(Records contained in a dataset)
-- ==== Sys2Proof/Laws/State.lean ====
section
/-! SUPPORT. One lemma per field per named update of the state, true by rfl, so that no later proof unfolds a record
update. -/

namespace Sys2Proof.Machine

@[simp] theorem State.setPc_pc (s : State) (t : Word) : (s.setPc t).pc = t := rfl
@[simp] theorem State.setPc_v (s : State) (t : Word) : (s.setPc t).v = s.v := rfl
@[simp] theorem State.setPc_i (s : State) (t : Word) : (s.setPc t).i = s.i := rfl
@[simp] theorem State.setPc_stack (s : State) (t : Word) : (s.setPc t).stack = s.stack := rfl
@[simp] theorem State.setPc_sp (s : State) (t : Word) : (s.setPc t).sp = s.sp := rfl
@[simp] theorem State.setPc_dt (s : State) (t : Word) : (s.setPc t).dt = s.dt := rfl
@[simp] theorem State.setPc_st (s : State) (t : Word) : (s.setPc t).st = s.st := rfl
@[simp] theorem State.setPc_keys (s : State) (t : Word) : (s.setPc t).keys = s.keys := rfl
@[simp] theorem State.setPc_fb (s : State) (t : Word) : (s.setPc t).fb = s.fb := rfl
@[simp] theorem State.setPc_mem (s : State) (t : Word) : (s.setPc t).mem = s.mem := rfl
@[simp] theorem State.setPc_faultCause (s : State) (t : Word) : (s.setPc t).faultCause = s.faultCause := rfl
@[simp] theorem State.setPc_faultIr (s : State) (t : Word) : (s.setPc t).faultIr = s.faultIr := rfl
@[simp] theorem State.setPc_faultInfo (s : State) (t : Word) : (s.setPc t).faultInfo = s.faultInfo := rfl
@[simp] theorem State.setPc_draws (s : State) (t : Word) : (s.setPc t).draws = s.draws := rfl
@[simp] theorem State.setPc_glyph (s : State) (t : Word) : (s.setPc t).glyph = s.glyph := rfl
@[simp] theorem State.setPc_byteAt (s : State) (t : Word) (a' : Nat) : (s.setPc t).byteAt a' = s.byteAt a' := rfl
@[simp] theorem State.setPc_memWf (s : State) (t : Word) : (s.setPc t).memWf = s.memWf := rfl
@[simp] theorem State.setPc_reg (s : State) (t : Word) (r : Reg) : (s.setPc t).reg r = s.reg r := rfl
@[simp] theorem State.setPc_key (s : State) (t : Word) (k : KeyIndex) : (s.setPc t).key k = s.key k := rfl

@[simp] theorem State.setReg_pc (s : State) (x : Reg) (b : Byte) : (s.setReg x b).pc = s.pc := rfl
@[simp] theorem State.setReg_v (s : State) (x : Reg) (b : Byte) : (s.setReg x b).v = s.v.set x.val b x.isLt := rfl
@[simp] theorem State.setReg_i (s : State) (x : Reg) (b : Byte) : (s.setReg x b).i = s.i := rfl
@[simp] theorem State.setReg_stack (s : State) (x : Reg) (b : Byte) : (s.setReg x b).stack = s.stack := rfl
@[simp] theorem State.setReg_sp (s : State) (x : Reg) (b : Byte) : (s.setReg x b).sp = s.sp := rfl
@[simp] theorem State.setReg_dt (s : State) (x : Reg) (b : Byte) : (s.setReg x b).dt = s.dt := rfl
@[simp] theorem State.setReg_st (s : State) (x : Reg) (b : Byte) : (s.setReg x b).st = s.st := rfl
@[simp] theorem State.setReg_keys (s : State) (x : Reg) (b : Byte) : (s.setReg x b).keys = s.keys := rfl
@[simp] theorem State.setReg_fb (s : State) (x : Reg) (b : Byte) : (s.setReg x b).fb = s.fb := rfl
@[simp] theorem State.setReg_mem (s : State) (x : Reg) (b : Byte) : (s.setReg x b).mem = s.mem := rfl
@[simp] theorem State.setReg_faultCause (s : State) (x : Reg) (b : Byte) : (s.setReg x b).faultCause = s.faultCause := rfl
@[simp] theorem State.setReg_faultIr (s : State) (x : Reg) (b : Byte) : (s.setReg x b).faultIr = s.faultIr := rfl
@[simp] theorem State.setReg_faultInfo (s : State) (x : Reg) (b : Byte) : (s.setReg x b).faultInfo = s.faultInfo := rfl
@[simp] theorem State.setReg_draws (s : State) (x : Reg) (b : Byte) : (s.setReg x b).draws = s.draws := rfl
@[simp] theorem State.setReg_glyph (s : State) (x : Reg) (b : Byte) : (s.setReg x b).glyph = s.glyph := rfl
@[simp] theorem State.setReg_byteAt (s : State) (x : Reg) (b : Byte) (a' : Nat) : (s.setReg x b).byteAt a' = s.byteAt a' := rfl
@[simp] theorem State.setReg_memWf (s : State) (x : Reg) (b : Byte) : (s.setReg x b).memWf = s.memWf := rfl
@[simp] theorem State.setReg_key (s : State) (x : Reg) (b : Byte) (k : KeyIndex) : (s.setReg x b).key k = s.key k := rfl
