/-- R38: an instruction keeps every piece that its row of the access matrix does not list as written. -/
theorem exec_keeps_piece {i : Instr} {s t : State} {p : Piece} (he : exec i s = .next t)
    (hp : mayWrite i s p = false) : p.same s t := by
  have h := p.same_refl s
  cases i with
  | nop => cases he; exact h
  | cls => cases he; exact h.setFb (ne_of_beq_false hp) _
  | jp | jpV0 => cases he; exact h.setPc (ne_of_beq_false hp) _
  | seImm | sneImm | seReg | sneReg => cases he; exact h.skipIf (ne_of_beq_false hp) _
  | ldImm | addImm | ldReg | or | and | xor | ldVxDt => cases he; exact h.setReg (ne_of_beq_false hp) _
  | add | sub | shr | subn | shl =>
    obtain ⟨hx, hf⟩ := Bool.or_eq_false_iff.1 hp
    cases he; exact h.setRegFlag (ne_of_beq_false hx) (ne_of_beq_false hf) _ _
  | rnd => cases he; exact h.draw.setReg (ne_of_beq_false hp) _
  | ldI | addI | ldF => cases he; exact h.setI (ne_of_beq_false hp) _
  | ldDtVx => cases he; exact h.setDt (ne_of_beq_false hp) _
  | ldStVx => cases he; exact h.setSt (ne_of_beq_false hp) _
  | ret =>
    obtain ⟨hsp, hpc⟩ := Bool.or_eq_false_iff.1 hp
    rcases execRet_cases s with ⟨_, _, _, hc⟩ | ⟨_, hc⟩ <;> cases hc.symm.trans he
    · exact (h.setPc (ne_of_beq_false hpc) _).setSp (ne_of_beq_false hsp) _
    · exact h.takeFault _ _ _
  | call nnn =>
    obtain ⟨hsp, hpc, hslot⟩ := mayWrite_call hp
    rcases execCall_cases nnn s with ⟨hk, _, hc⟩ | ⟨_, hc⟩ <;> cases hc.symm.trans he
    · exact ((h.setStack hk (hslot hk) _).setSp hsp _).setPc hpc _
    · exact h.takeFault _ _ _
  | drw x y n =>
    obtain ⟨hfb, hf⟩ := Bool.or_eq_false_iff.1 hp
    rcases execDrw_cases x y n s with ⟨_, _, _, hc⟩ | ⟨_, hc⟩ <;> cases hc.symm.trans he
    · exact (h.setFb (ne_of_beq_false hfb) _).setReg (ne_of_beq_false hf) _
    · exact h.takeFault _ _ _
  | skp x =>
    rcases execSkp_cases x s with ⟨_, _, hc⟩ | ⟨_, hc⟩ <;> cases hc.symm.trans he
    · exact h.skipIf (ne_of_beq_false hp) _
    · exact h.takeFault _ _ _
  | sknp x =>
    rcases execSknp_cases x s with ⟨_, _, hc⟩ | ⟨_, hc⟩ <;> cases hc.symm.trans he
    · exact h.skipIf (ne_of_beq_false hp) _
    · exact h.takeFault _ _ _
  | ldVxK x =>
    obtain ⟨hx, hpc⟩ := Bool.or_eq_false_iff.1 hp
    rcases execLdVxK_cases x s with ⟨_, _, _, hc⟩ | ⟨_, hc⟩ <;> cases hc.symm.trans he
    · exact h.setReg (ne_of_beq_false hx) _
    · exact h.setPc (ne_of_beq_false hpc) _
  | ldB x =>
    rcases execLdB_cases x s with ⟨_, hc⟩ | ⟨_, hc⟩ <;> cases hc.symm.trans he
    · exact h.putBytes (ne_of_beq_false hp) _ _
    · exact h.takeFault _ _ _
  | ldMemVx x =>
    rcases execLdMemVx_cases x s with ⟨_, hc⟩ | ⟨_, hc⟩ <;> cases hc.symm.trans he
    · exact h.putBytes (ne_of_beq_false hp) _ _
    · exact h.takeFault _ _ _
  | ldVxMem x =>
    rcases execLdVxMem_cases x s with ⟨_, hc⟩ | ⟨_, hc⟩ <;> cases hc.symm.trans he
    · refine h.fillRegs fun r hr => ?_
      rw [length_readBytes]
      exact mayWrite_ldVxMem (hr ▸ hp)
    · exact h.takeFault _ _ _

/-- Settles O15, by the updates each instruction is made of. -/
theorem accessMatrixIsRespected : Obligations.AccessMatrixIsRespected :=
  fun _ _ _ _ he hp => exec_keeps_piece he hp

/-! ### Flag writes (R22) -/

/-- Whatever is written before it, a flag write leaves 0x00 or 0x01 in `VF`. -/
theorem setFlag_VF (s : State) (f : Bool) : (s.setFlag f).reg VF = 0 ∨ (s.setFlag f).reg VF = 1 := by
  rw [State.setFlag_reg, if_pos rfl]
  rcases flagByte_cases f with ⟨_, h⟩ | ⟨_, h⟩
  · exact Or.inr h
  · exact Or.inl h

EXERCISE OBJECTIVE:
Beginning at the first line of the data above, retype each line until you reach the line containing "t).dt = s.dt := rfl", and include that one too. Add nothing else.

RESULT BELOW:
-- ==== Sys2Proof/Laws/State.lean ====
section
/-! SUPPORT. One lemma per field per named update of the state, true by rfl, so that no later proof unfolds a record
update. -/

namespace Sys2Proof.Machine

@[simp] theorem State.setPc_pc (s : State) (t : Word) : (s.setPc t).pc = t := rfl
@[simp] theorem State.setPc_v (s : State) (t : Word) : (s.setPc t).v = s.v := rfl
@[simp] theorem State.setPc_i (s : State) (t : Word) : (s.setPc t).i = s.i := rfl
@[simp] theorem State.setPc_stack (s : State) (t : Word) : (s.setPc t).stack = s.stack := rfl
@[simp] theorem State.setPc_sp (s : State) (t : Word) : (s.setPc t).sp = s.sp := rfl
@[simp] theorem State.setPc_dt (s : State) (t : Word) : (s.setPc t).dt = s.dt := rfl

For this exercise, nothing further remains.